/-- The lane may be retired: it is in service and not the last one (R603). -/
def pcieLaneFree (s : State) (ep lane : Nat) : Bool :=
  decide (ep < 2 ∧ lane < 16) && !bitAt (lanesRetired s ep) lane &&
    (List.range 16).any (fun j => decide (j ≠ lane) && !bitAt (lanesRetired s ep) j)

/-- PCIE_LANE_ERROR_POLL (R603): 16 reads in a row found the lane's error status set. -/
def execPcieLaneErrorPoll (ep lane : Nat) (s : State) : Host.Outcome State Fault Refusal :=
  if pcieLaneFree s ep lane ∧ (hostOpen s) then done (retirePcieLane s ep lane 1) else done s

/-! Held writes and stopped reads (R440, R448, R450, R451). -/

/-- Held writes leave in their order, as far as their functions may send. -/
def sendHeld (s : State) (ep : Nat) : State :=
  let ws := (epGet s ep).held
  let s := epMod s ep (fun e => { e with held := e.held.filter (fun w => !canIssue s ep w.func) })
  ws.foldl (fun (s : State) (w : HeldWrite) =>
    if canIssue s ep w.func then emit s (.tlpWrite ep w.func w.pasid (w.relaxed && (fnGet s ep w.func).relaxed)
      (w.relaxed && (fnGet s ep w.func).ido) w.addr w.data) else s) s

/-- The outstanding reads of the functions that `p` names are stopped: their data will be discarded, and they are to be issued again. -/
def stopReads (s : State) (ep : Nat) (p : Nat → Bool) : State :=
  epMod s ep (fun e =>
    let hit := fun (r : ReadReq) => p r.func && !r.quarantined && r.data.isNone && decide (r.purpose ≠ 9)
    { e with reads := e.reads.map (fun r => if hit r then { r with purpose := 9 } else r)
             reissue := e.reissue ++ e.reads.filter hit })

/-- What waited for leave to send goes on (R440, R450). -/
def resumeSending (s : State) (ep : Nat) : State := pumpAll (sendHeld s ep) ep

/-! Configuration (R422 to R426, R440 to R442, R451). -/

/-- A configuration request reaches a function: its link is up, and the function exists; PF0s alone in boot recovery (R570, R584). -/
def cfgOpen (s : State) (ep f : Nat) : Bool :=
  decide (ep < 2) && (epGet s ep).dlUp &&
    ((hostOpen s && fnEnabled s ep f) || (s.dev.base = .boot && s.dev.recoveryOpen && decide (f = 0)))

/-- Runs a configuration write, answers it with Request Retry Status in BOOT, or leaves it unanswered where nothing is reached. -/
def cfgWrite (s : State) (ep f : Nat) (body : State → State) : Host.Outcome State Fault Refusal :=
  if cfgOpen s ep f then done (emit (body s) (.configCompletion ep f))
  else if s.dev.base = .boot ∧ ep < 2 ∧ (epGet s ep).dlUp then done (emit s (.configRetry ep f))
  else done s
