-- ==== Sys2Proof/Machine/Modes.lean ====
section
/-! DEFINITION. Supplies, resets, boot and the base mode (R570 to R584), the end of a handover (R597, R600), retirements of HBM
pseudo-channels and lanes (R603, R604), and the mode commands (R605). -/

namespace Sys2Proof.Machine

open Sys2Proof

/-! Resets (R572, R573). -/

/-- Outputs that fall when the adapter is reset: its Itwin lines and its timed outputs. -/
def dropLines (s : State) : State :=
  let s := if s.itw.released then emit s (.aliveRelease false) else s
  let s := if s.itw.actOut then emit s (.actOut false) else s
  s.tio.foldl (fun (s : State) (x : Nat × TioChan) => if x.2.active then emit s (.tioEdge x.1 false) else s) s

/-- Everything but what persists: Heartwood and the boot flash, the levels of the input pins, the TAP, and the model's own queue, output log
and counter. -/
def resetVolatile (s : State) (base : BaseMode) : State :=
  let s := dropLines s
  { State.reset with
    pending := s.pending
    dev := { base := base, suppliesUp := s.dev.suppliesUp, sysRstN := s.dev.sysRstN, tbOsc := s.dev.tbOsc, ethRefclk := s.dev.ethRefclk,
             coreMv := s.dev.coreMv }
    hw := { words := s.hw.words }
    flash := s.flash
    ep0 := { perst := s.ep0.perst }
    ep1 := { perst := s.ep1.perst }
    itw := { actIn := s.itw.actIn }
    tap := s.tap
    out := s.out
    fresh := s.fresh }

/-- A bank that was being written when a reset came is not whole. -/
def flashSettle (s : State) : State :=
  let fix := fun (b : ImageBank) => if b.state = 3 then { b with state := 2 } else b
  { s with flash := { s.flash with whA := fix s.flash.whA, whB := fix s.flash.whB, cscA := fix s.flash.cscA, cscB := fix s.flash.cscB,
                                   manifestBuf := [] } }

/-- A reset that leads to HELD (R572, R574): the cause is kept in Heartwood (R573). -/
def resetTo (s : State) (cause : Nat) : State := hwSet (flashSettle (resetVolatile s .held)) 0x012 (BitVec.ofNat 32 cause)

/-! Boot (R582, R618). -/

/-- Bytes of the journalled words as their CRC covers them. -/
def journalBytes (s : State) (n : Nat) : Bytes := (List.range n).flatMap (fun i => toLe 4 (hwWord s (0x202 + i)).toNat)

/-- The boot ROM applies a valid journalled group again, and clears the journal (R618). -/
def journalReplay (s : State) : State :=
  if hwField s 0x200 16 16 = 0 then s
  else
    let n := hwField s 0x200 15 10
    let s := if crc32c (journalBytes s n) = hwWord s 0x201 then
        setBits (hwSetAll s (hwField s 0x200 9 0) ((List.range n).map (fun i => hwWord s (0x202 + i)))) r_HWD_STATUS 1#32
      else s
    hwSet s 0x200 0#32
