/-- Channels, waits, forks and joins of a thread that executes (R222 to R228, R234 to R236): each store to the window takes effect. Work
items (R217, R218, R221, R222, R235): delivered to a free thread with its parcel in the frame, retried, ended, held and loaded again.
Readings and choices of the model that it rests on: notes/assumptions/31.md, notes/assumptions/39.md and notes/assumptions/40.md. -/
def Obligations.ThreadsWaitForkAndEndTheirItems : Prop :=
  ((∀ s q t v, threadRuns s q t = true → Completes (.chDest q t v) s (fun u =>
    thGet u q t = { thGet s q t with dest := bits v.toNat 11 0, staged := [] } ∧ ChangesOnly [.csc] s u)) ∧
  (∀ s q t v, threadRuns s q t = true → (thGet s q t).staged.length < 32 → Completes (.chWord q t v) s (fun u =>
    thGet u q t = { thGet s q t with staged := (thGet s q t).staged ++ [v] } ∧ ChangesOnly [.csc] s u)) ∧
  (∀ c ∈ [Instr.chLast, Instr.chLastNb], ∀ s q t v d, threadRuns s q t = true → (thGet s q t).staged.length < 32 → (thGet s q t).dest = d →
    d < 0x800 → (chanInfo s (d / 256) (d % 256)).msgs.length < (chanInfo s (d / 256) (d % 256)).depth →
    (chanInfo s (d / 256) (d % 256)).writers = [] → Completes (c q t v) s (fun u =>
      (chanInfo u (d / 256) (d % 256)).msgs = (chanInfo s (d / 256) (d % 256)).msgs ++ [(thGet s q t).staged ++ [v]] ∧
      thGet u q t = { thGet s q t with staged := [], chResult := 0 } ∧ ChangesOnly [.csc] s u)) ∧
  (∀ s q t v d, threadRuns s q t = true → (thGet s q t).staged.length < 32 → (thGet s q t).dest = d → d < 0x800 →
    0 < (chanInfo s (d / 256) (d % 256)).depth → (chanInfo s (d / 256) (d % 256)).depth ≤ (chanInfo s (d / 256) (d % 256)).msgs.length →
    Completes (.chLast q t v) s (fun u => thGet u q t = { thGet s q t with
        staged := (thGet s q t).staged ++ [v]
        state := .waiting
        wait := .space d } ∧
      (chanInfo u (d / 256) (d % 256)).writers = (chanInfo s (d / 256) (d % 256)).writers ++ [64 * q + t] ∧ ChangesOnly [.csc, .regs] s u)) ∧
  (∀ s ch w ws, ch < 0x800 → (chanInfo s (ch / 256) (ch % 256)).msgs.length < (chanInfo s (ch / 256) (ch % 256)).depth →
    (chanInfo s (ch / 256) (ch % 256)).writers = w :: ws → (ch % 256 = 255 → (clusterGet s (ch / 256)).stagedRecords = []) →
    Completes (.chWaitCommit ch) s (fun u => (chanInfo u (ch / 256) (ch % 256)).msgs =
        (chanInfo s (ch / 256) (ch % 256)).msgs ++ [(thGet s (w / 64) (w % 64)).staged] ∧
      (chanInfo u (ch / 256) (ch % 256)).writers = ws ∧ (thGet u (w / 64) (w % 64)).state = .ready ∧
      (thGet u (w / 64) (w % 64)).staged = [] ∧ ChangesOnly [.csc] s u)) ∧
  (∀ s q t v m rest e, threadRuns s q t = true → engineOf s q t = some e → isReader s q t (bits v.toNat 11 0) = true →
    (chanInfo s q (bits v.toNat 11 0 % 256)).msgs = m :: rest → 0x20000 ≤ 8 * bits v.toNat 31 16 →
    8 * bits v.toNat 31 16 + 8 * m.length ≤ 0x40000 → Completes (.chRead q t v) s (fun u =>
      (chanInfo u q (bits v.toNat 11 0 % 256)).msgs = rest ∧ (thGet u q t).readLen = m.length ∧
      Stored s u (localAddr e (8 * bits v.toNat 31 16)) (m.flatMap (fun w => toLe 8 w.toNat)) ∧ ChangesOnly [.csc, .mem] s u)) ∧
  (∀ s q t v, threadRuns s q t = true → (bits v.toNat 11 0 ≠ 0xFFF ∨ bits v.toNat 63 32 ≠ 0) →
    (chanHas s (bits v.toNat 11 0) = true → exec (.wait q t v) s = .next s) ∧
    (chanHas s (bits v.toNat 11 0) = false → Completes (.wait q t v) s (fun u => (thGet u q t).state = .waiting ∧
      (thGet u q t).wait = .data (bits v.toNat 11 0) (bitAt v.toNat 12 && decide (t = supervisorSlot s q)) (bits v.toNat 63 32) ∧
      ChangesOnly [.csc] s u))) ∧
  (∀ s q t ch item n, (thGet s q t).state = .waiting → (thGet s q t).wait = .data ch item n →
    (chanHas s ch = true → Completes (.waitWake q t) s (fun u => thGet u q t = { thGet s q t with state := .ready, wait := .none } ∧
      ChangesOnly [.csc] s u)) ∧
    (n ≠ 0 → Completes (.waitTimeout q t) s (fun u => thGet u q t = { thGet s q t with state := .ready, wait := .none } ∧
      ChangesOnly [.csc] s u))) ∧
  (∀ s q t v, threadRuns s q t = true → Completes (.forkArg q t v) s (fun u => thGet u q t = { thGet s q t with forkArg := v } ∧
    ChangesOnly [.csc] s u)) ∧
  (∀ s q t v, threadRuns s q t = true → (thGet s q t).children.length < 8 →
    (forkThreads s q (thGet s q t).slice ≠ [] → Completes (.fork q t v) s (fun u => ∃ c ∈ forkThreads s q (thGet s q t).slice,
      (thGet u q t).forkResult = c ∧ (thGet u q t).children = (thGet s q t).children ++ [c] ∧ (thGet u q c).state = .ready ∧
      (thGet u q c).parent = some t ∧ (thGet u q c).pc = bits v.toNat 16 0 ∧ ChangesOnly [.csc, .fresh] s u)) ∧
    (forkThreads s q (thGet s q t).slice = [] → Completes (.fork q t v) s (fun u => (thGet u q t).forkResult = 0xFF ∧
      Counted s u (r_CSC_CNT_FORK_NONE q) 1 ∧ ChangesOnly [.csc, .fresh, .regs] s u))) ∧
  (∀ s q t v, threadRuns s q t = true → ((thGet s q t).children = [] → exec (.join q t v) s = .next s) ∧
    ((thGet s q t).children ≠ [] → Completes (.join q t v) s (fun u => (thGet u q t).state = .waiting ∧ (thGet u q t).wait = .join ∧
      ChangesOnly [.csc] s u)))) ∧
  ((∀ s q t h it e, itemOf s q h = some it → it.state = .queued → t ∈ freeWorkers s q → oldestOf s q it.slice = some h →
    engineOf s q t = some e → ((thGet s q t).reserved = true → (thGet s q t).slice = it.slice) →
    ((thGet s q t).reserved = false → (drrTake s q it.slice).isSome = true) → Completes (.workItemDeliver q t h) s (fun u =>
      itemOf u q h = some { it with state := .active } ∧ h ∉ (clusterGet u q).order ∧ (thGet u q t).state = .ready ∧
      (thGet u q t).frame0 = some h ∧ (thGet u q t).slice = it.slice ∧ Stored s u (localAddr e (frameLocal t 0)) (fit it.parcel 1024) ∧
      ChangesOnly [.csc, .mem, .regs, .gauge] s u)) ∧
  (∀ s p pos k q reason kind, pktGet s p = some k → k.item = some (q, reason) → k.pass.fault = some kind → k.stage = .retry →
    canStart s k = true → entryServes s k pos = true → (freeEntry s q k.hdr.slice).isSome = true → Completes (.excRetry p pos) s (fun u =>
      (∃ k' h, pktGet u p = some k' ∧ k'.stage = .cascade ∧ k'.item = some (q, h) ∧ (clusterGet u q).order = (clusterGet s q).order ++ [h]) ∧
      (∀ l ∈ u.csc.retry, p ∉ l) ∧ ChangesOnly [.csc, .pkts, .fresh] s u)) ∧
  (∀ s q t v, threadRuns s q t = true → t ≠ supervisorSlot s q → activeItems s q t = [] → Completes (.exit q t v) s (fun u =>
    (thGet u q t).state = .free ∧ (thGet u q t).frame0 = none ∧ (thGet u q t).staged = [] ∧
    ((thGet s q t).parent = none → u.mem = s.mem) ∧
    (∀ r e, (thGet s q t).parent = some r → engineOf s q r = some e → Stored s u (localAddr e (0x20000 + 8 * t)) (toLe 8 v.toNat)) ∧
    ChangesOnly [.csc, .mem] s u)) ∧
  (∀ s q t v i it, threadRuns s q t = true → frameOf (thGet s q t) (bits v.toNat 15 0) = some i →
    activeItem s q (bits v.toNat 15 0) (thGet s q t).slice = some it → Completes (.park q t v) s (fun u =>
      itemOf u q (bits v.toNat 15 0) = some { it with state := .held, parcel := frameBytes s q t i } ∧
      thGet u q t = setFrame (thGet s q t) i none ∧ (∀ k, pktGet s it.pid = some k → pktGet u it.pid = some { k with parked := true }) ∧
      ChangesOnly [.csc, .pkts, .twin] s u)) ∧
  (∀ s q t v i it e, threadRuns s q t = true → engineOf s q t = some e → freeFrame (thGet s q t) = some i →
    itemOf s q (bits v.toNat 15 0) = some it → it.state = .held → it.slice = (thGet s q t).slice → Completes (.unpark q t v) s (fun u =>
      itemOf u q (bits v.toNat 15 0) = some { it with state := .active } ∧ thGet u q t = setFrame (thGet s q t) i (some (bits v.toNat 15 0)) ∧
      Stored s u (localAddr e (frameLocal t i)) (fit it.parcel 1024) ∧ ChangesOnly [.csc, .mem] s u)))
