-- ==== Sys2Proof/Laws/State.lean ====
section
/-! SUPPORT. What each update of the state leaves alone, field by field, and what it sets. Every lemma is true by computation. -/

namespace Sys2Proof.Machine

open Sys2Proof

/-! `setReg` changes `regs` only. -/

@[simp] theorem setReg_pending (s : State) (a : Nat) (v : Word) : (setReg s a v).pending = s.pending := rfl
@[simp] theorem setReg_dev (s : State) (a : Nat) (v : Word) : (setReg s a v).dev = s.dev := rfl
@[simp] theorem setReg_hw (s : State) (a : Nat) (v : Word) : (setReg s a v).hw = s.hw := rfl
@[simp] theorem setReg_fw (s : State) (a : Nat) (v : Word) : (setReg s a v).fw = s.fw := rfl
@[simp] theorem setReg_flash (s : State) (a : Nat) (v : Word) : (setReg s a v).flash = s.flash := rfl
@[simp] theorem setReg_role (s : State) (a : Nat) (v : Word) : (setReg s a v).role = s.role := rfl
@[simp] theorem setReg_slices (s : State) (a : Nat) (v : Word) : (setReg s a v).slices = s.slices := rfl
@[simp] theorem setReg_mbx (s : State) (a : Nat) (v : Word) : (setReg s a v).mbx = s.mbx := rfl
@[simp] theorem setReg_mctp (s : State) (a : Nat) (v : Word) : (setReg s a v).mctp = s.mctp := rfl
@[simp] theorem setReg_ep0 (s : State) (a : Nat) (v : Word) : (setReg s a v).ep0 = s.ep0 := rfl
@[simp] theorem setReg_ep1 (s : State) (a : Nat) (v : Word) : (setReg s a v).ep1 = s.ep1 := rfl
@[simp] theorem setReg_rings (s : State) (a : Nat) (v : Word) : (setReg s a v).rings = s.rings := rfl
@[simp] theorem setReg_pkts (s : State) (a : Nat) (v : Word) : (setReg s a v).pkts = s.pkts := rfl
@[simp] theorem setReg_nextPid (s : State) (a : Nat) (v : Word) : (setReg s a v).nextPid = s.nextPid := rfl
@[simp] theorem setReg_basin (s : State) (a : Nat) (v : Word) : (setReg s a v).basin = s.basin := rfl
@[simp] theorem setReg_plane (s : State) (a : Nat) (v : Word) : (setReg s a v).plane = s.plane := rfl
@[simp] theorem setReg_rasp (s : State) (a : Nat) (v : Word) : (setReg s a v).rasp = s.rasp := rfl
@[simp] theorem setReg_jig (s : State) (a : Nat) (v : Word) : (setReg s a v).jig = s.jig := rfl
@[simp] theorem setReg_cst (s : State) (a : Nat) (v : Word) : (setReg s a v).cst = s.cst := rfl
@[simp] theorem setReg_sqr (s : State) (a : Nat) (v : Word) : (setReg s a v).sqr = s.sqr := rfl
@[simp] theorem setReg_act (s : State) (a : Nat) (v : Word) : (setReg s a v).act = s.act := rfl
@[simp] theorem setReg_csc (s : State) (a : Nat) (v : Word) : (setReg s a v).csc = s.csc := rfl
@[simp] theorem setReg_twin (s : State) (a : Nat) (v : Word) : (setReg s a v).twin = s.twin := rfl
@[simp] theorem setReg_prp (s : State) (a : Nat) (v : Word) : (setReg s a v).prp = s.prp := rfl
@[simp] theorem setReg_itw (s : State) (a : Nat) (v : Word) : (setReg s a v).itw = s.itw := rfl
@[simp] theorem setReg_cry (s : State) (a : Nat) (v : Word) : (setReg s a v).cry = s.cry := rfl
@[simp] theorem setReg_nvt (s : State) (a : Nat) (v : Word) : (setReg s a v).nvt = s.nvt := rfl
@[simp] theorem setReg_port0 (s : State) (a : Nat) (v : Word) : (setReg s a v).port0 = s.port0 := rfl
@[simp] theorem setReg_port1 (s : State) (a : Nat) (v : Word) : (setReg s a v).port1 = s.port1 := rfl
@[simp] theorem setReg_macs (s : State) (a : Nat) (v : Word) : (setReg s a v).macs = s.macs := rfl
@[simp] theorem setReg_weir (s : State) (a : Nat) (v : Word) : (setReg s a v).weir = s.weir := rfl
@[simp] theorem setReg_time (s : State) (a : Nat) (v : Word) : (setReg s a v).time = s.time := rfl
@[simp] theorem setReg_tio (s : State) (a : Nat) (v : Word) : (setReg s a v).tio = s.tio := rfl
@[simp] theorem setReg_plb (s : State) (a : Nat) (v : Word) : (setReg s a v).plb = s.plb := rfl
@[simp] theorem setReg_ptp (s : State) (a : Nat) (v : Word) : (setReg s a v).ptp = s.ptp := rfl
@[simp] theorem setReg_hbm (s : State) (a : Nat) (v : Word) : (setReg s a v).hbm = s.hbm := rfl
@[simp] theorem setReg_gauge (s : State) (a : Nat) (v : Word) : (setReg s a v).gauge = s.gauge := rfl
@[simp] theorem setReg_tap (s : State) (a : Nat) (v : Word) : (setReg s a v).tap = s.tap := rfl
@[simp] theorem setReg_latches (s : State) (a : Nat) (v : Word) : (setReg s a v).latches = s.latches := rfl
@[simp] theorem setReg_mem (s : State) (a : Nat) (v : Word) : (setReg s a v).mem = s.mem := rfl
@[simp] theorem setReg_out (s : State) (a : Nat) (v : Word) : (setReg s a v).out = s.out := rfl
@[simp] theorem setReg_fresh (s : State) (a : Nat) (v : Word) : (setReg s a v).fresh = s.fresh := rfl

· · · ·

◆ Activity ◆
Look above for the line holding "not whole. -/". Print it and every line after it, exactly, through the line holding "covers them. -/".

◆ Expected answer ◆
/-- A bank that was being written when a reset came is not whole. -/
def flashSettle (s : State) : State :=
  let fix := fun (b : ImageBank) => if b.state = 3 then { b with state := 2 } else b
  { s with flash := { s.flash with whA := fix s.flash.whA, whB := fix s.flash.whB, cscA := fix s.flash.cscA, cscB := fix s.flash.cscB,
                                   manifestBuf := [] } }

/-- A reset that leads to HELD (R572, R574): the cause is kept in Heartwood (R573). -/
def resetTo (s : State) (cause : Nat) : State := hwSet (flashSettle (resetVolatile s .held)) 0x012 (BitVec.ofNat 32 cause)

/-! Boot (R582, R618). -/

/-- Bytes of the journalled words as their CRC covers them. -/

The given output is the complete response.